- Pitcher
- Born: January 31, 1949 Glendale, California, U.S.
- Died: June 13, 2014 (aged 65) Okeechobee, Florida, U.S.
- Batted: RightThrew: Right

MLB debut
- August 8, 1971, for the Cleveland Indians

Last MLB appearance
- September 28, 1971, for the Cleveland Indians

MLB statistics
- Win–loss record: 1–2
- Earned run average: 4.67
- Strikeouts: 25
- Stats at Baseball Reference

Teams
- Cleveland Indians (1971);

= Mark Ballinger =

American baseball player (1949–2014)

Mark Alan Ballinger (January 31, 1949 – June 13, 2014) was an American Major League Baseball pitcher who appeared in 18 games, all in relief, for the Cleveland Indians. The right-hander stood 6 ft 6 in tall and weighed 205 lb, and entered professional baseball after Cleveland selected him in the second round of the 1967 Major League Baseball draft.

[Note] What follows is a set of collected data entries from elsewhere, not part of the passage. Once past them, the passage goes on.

theorem State.takeBulkAck_kept {w : Wr} {r s : State} {d : Dgram} (w_bar2 : w.bar2 = true) (w_hbm : w.hbm = true) (w_cuff : w.cuff = true) (w_route : w.route = true) (w_flt : w.flt = true) (w_pwr : w.pwr = true) (w_mem : w.mem = true) (w_bon : w.bon = true) (w_freeCtr : w.freeCtr = true) (w_same : w.same = true) (h : Kept w r s) :
    Kept w r (State.takeBulkAck s d) := by
  unfold State.takeBulkAck
  lift_lets -underBinder
  intro x0 x1; clear_value x0 x1
  intro x2
  have h2 : Kept w r x2 := State.wr_kept h
  clear_value x2
  intro x3; clear_value x3
  intro x4
  have h4 : Kept w r x4 := Kept.upd h2 (bon := .inl w_bon)
  clear_value x4
  exact Kept.ite_ h
    (Kept.ite_ (State.bulkEnd_kept h4)
    (State.bulkGo_kept w_bar2 w_hbm w_cuff w_route w_flt w_pwr w_mem w_bon w_freeCtr w_same h4))

theorem State.deliverBrp_kept {w : Wr} {r s : State} {f : EthFrame} {typ : Nat} {act : State → Dgram → State} (w_bar2 : w.bar2 = true) (w_cuff : w.cuff = true) (w_route : w.route = true) (w_flt : w.flt = true) (w_pwr : w.pwr = true) (w_mem : w.mem = true) (w_bon : w.bon = true) (w_freeCtr : w.freeCtr = true) (w_same : w.same = true) (h : Kept w r s) (hf : ∀ y1 y2, Kept w r y1 → Kept w r (act y1 y2)) :
    Kept w r (State.deliverBrp s f typ act) := by
  unfold State.deliverBrp
  exact Kept.ite_ h
    (by
    split
    · rename_i heq; have h0 : (Kept w r) _ := of_ (KeptArr w r) (State.checkFrame_kept w_bar2 w_cuff w_route w_flt w_pwr w_mem w_bon w_same h) heq; exact h0
    · rename_i heq; have h1 : (Kept w r) _ := of_ (KeptArr w r) (State.checkFrame_kept w_bar2 w_cuff w_route w_flt w_pwr w_mem w_bon w_same h) heq; exact Kept.ite_ h
          (Kept.ite_ (State.forwardDgram_kept w_cuff w_route w_flt w_pwr w_mem w_freeCtr w_same h1)
          (Kept.ite_ (hf _ _ h1)
          (State.stranger_kept h1)))
    · exact h)

theorem execRequest_kept {w : Wr} {r : State} {f : EthFrame} {s : State} (w_bar2 : w.bar2 = true) (w_cuff : w.cuff = true) (w_route : w.route = true) (w_flt : w.flt = true) (w_pwr : w.pwr = true) (w_mem : w.mem = true) (w_bon : w.bon = true) (w_freeCtr : w.freeCtr = true) (w_same : w.same = true) (h : Kept w r s) :
    Answers w r (execRequest f s) := by
  unfold execRequest
  exact Answers.next (State.deliverBrp_kept w_bar2 w_cuff w_route w_flt w_pwr w_mem w_bon w_freeCtr w_same h (fun _ _ h0 => State.takeRequest_kept w_bar2 w_bon w_same h0))

theorem execCancel_kept {w : Wr} {r : State} {f : EthFrame} {s : State} (w_bar2 : w.bar2 = true) (w_cuff : w.cuff = true) (w_route : w.route = true) (w_flt : w.flt = true) (w_pwr : w.pwr = true) (w_mem : w.mem = true) (w_bon : w.bon = true) (w_freeCtr : w.freeCtr = true) (w_same : w.same = true) (h : Kept w r s) :
    Answers w r (execCancel f s) := by
  unfold execCancel
  exact Answers.next (State.deliverBrp_kept w_bar2 w_cuff w_route w_flt w_pwr w_mem w_bon w_freeCtr w_same h (fun _ _ h0 => State.takeCancel_kept w_bar2 w_bon h0))

theorem execResend_kept {w : Wr} {r : State} {f : EthFrame} {s : State} (w_bar2 : w.bar2 = true) (w_cuff : w.cuff = true) (w_route : w.route = true) (w_flt : w.flt = true) (w_pwr : w.pwr = true) (w_mem : w.mem = true) (w_bon : w.bon = true) (w_freeCtr : w.freeCtr = true) (w_same : w.same = true) (h : Kept w r s) :
    Answers w r (execResend f s) := by
  unfold execResend
  exact Answers.next (State.deliverBrp_kept w_bar2 w_cuff w_route w_flt w_pwr w_mem w_bon w_freeCtr w_same h (fun _ _ h0 => State.takeResend_kept w_bar2 w_bon h0))

theorem execBulkAck_kept {w : Wr} {r : State} {f : EthFrame} {s : State} (w_bar2 : w.bar2 = true) (w_hbm : w.hbm = true) (w_cuff : w.cuff = true) (w_route : w.route = true) (w_flt : w.flt = true) (w_pwr : w.pwr = true) (w_mem : w.mem = true) (w_bon : w.bon = true) (w_freeCtr : w.freeCtr = true) (w_same : w.same = true) (h : Kept w r s) :
    Answers w r (execBulkAck f s) := by
  unfold execBulkAck
  exact Answers.next (State.deliverBrp_kept w_bar2 w_cuff w_route w_flt w_pwr w_mem w_bon w_freeCtr w_same h (fun _ _ h0 => State.takeBulkAck_kept w_bar2 w_hbm w_cuff w_route w_flt w_pwr w_mem w_bon w_freeCtr w_same h0))

theorem State.takeParts_kept {w : Wr} {r s : State} {x : List Byte} {n : Nat} (w_cuff : w.cuff = true) (w_route : w.route = true) (w_flt : w.flt = true) (w_pwr : w.pwr = true) (w_mem : w.mem = true) (w_same : w.same = true) (h : Kept w r s) :
    KeptOP w r (s.takeParts x n) := by
  induction n with
  | zero => exact h
  | succ n ih =>
    unfold State.takeParts
    split
    · exact KeptOP.none
    · rename_i heq
      have h0 := of_ (KeptOP w r) ih heq
      split
      · exact KeptOP.none
      · rename_i heq
        exact KeptOP.some (of_ (KeptOP w r) (State.niRead_kept w_cuff w_route w_flt w_pwr w_mem w_same h0) heq)

theorem State.takeForwarded_kept {w : Wr} {r s : State} {x : List Byte} (w_cuff : w.cuff = true) (w_route : w.route = true) (w_flt : w.flt = true) (w_pwr : w.pwr = true) (w_mem : w.mem = true) (w_same : w.same = true) (h : Kept w r s) :
    KeptP w r (State.takeForwarded s x) := by
  unfold State.takeForwarded
  exact KeptP.ite_ h
    (by
    split
    · rename_i heq; have h0 : (KeptP w r) _ := of_ (KeptOP w r) (State.takeParts_kept w_cuff w_route w_flt w_pwr w_mem w_same h) heq; exact h0
    · exact h)

theorem execForwardedDatagram_kept {w : Wr} {r : State} {sess : Fin 4096} {data : List Byte} {s : State} (w_bar2 : w.bar2 = true) (w_hbm : w.hbm = true) (w_cuff : w.cuff = true) (w_route : w.route = true) (w_flt : w.flt = true) (w_pwr : w.pwr = true) (w_mem : w.mem = true) (w_bon : w.bon = true) (w_freeCtr : w.freeCtr = true) (w_same : w.same = true) (h : Kept w r s) :
    Answers w r (execForwardedDatagram sess data s) := by
  unfold execForwardedDatagram
  exact Answers.ite_ (Answers.next h)
    (by
    lift_lets -underBinder
    intro x0
    have h0 : KeptP w r x0 := State.takeForwarded_kept w_cuff w_route w_flt w_pwr w_mem w_same h
    clear_value x0
    intro x1
    have h1 : Kept w r x1 := h0
    clear_value x1
    intro x2 x3 x4; clear_value x2 x3 x4
    exact Answers.ite_ (Answers.next h1)
      (Answers.ite_ (Answers.next (State.stranger_kept h1))
      (by
      split
      · exact Answers.next (State.takeRequest_kept w_bar2 w_bon w_same h1)
      · exact Answers.next (State.takeResend_kept w_bar2 w_bon h1)
      · exact Answers.next (State.takeCancel_kept w_bar2 w_bon h1)
      · exact Answers.next (State.takeBulkAck_kept w_bar2 w_hbm w_cuff w_route w_flt w_pwr w_mem w_bon w_freeCtr w_same h1))))

theorem execAsmTimeout_kept {w : Wr} {r : State} {slot : Fin 256} {s : State} (w_bar2 : w.bar2 = true) (w_bon : w.bon = true) (h : Kept w r s) :
    Answers w r (execAsmTimeout slot s) := by
  unfold execAsmTimeout
  split
  · exact Answers.ite_ (Answers.next h)
        (Answers.next (State.nak_kept w_bar2 (State.count_kept (State.dropReq_kept w_bar2 w_bon h))))
  · exact Answers.next h

end Sys2Proof.Machine
end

Over the next five seasons, Ballinger played in the Indians' farm system, gradually moving up the ranks. In 1971, he spent the season with the Jacksonville Suns, and went 5–10 with a 2.91 ERA before being promoted to the major league squad.

Ballinger worked in 34 2/3 innings during his two-month-long MLB career, giving up 30 hits and 13 bases on balls, while striking out 25. He recorded eight games finished, but no saves. Ballinger earned his only victory on August 28, 1971, with a stellar, four-inning relief appearance against the Minnesota Twins at Cleveland Stadium, allowing no hits and only one base on balls (to future Hall of Famer Rod Carew) and striking out three as the Indians rallied to win, 9–8, on a three-run home run by Vada Pinson.

He was demoted after the 1971 season, and spent two more seasons in the minors. After not playing in 1974, he spent the next five years alternating between the Suns and the Omaha Royals. His minor league career lasted all or parts of 12 seasons; he appeared in 260 games and won 54 of 115 decisions.

Ballinger also played winter baseball in the Mexican Pacific League with the Cañeros de Los Mochis and Mayos de Navojoa.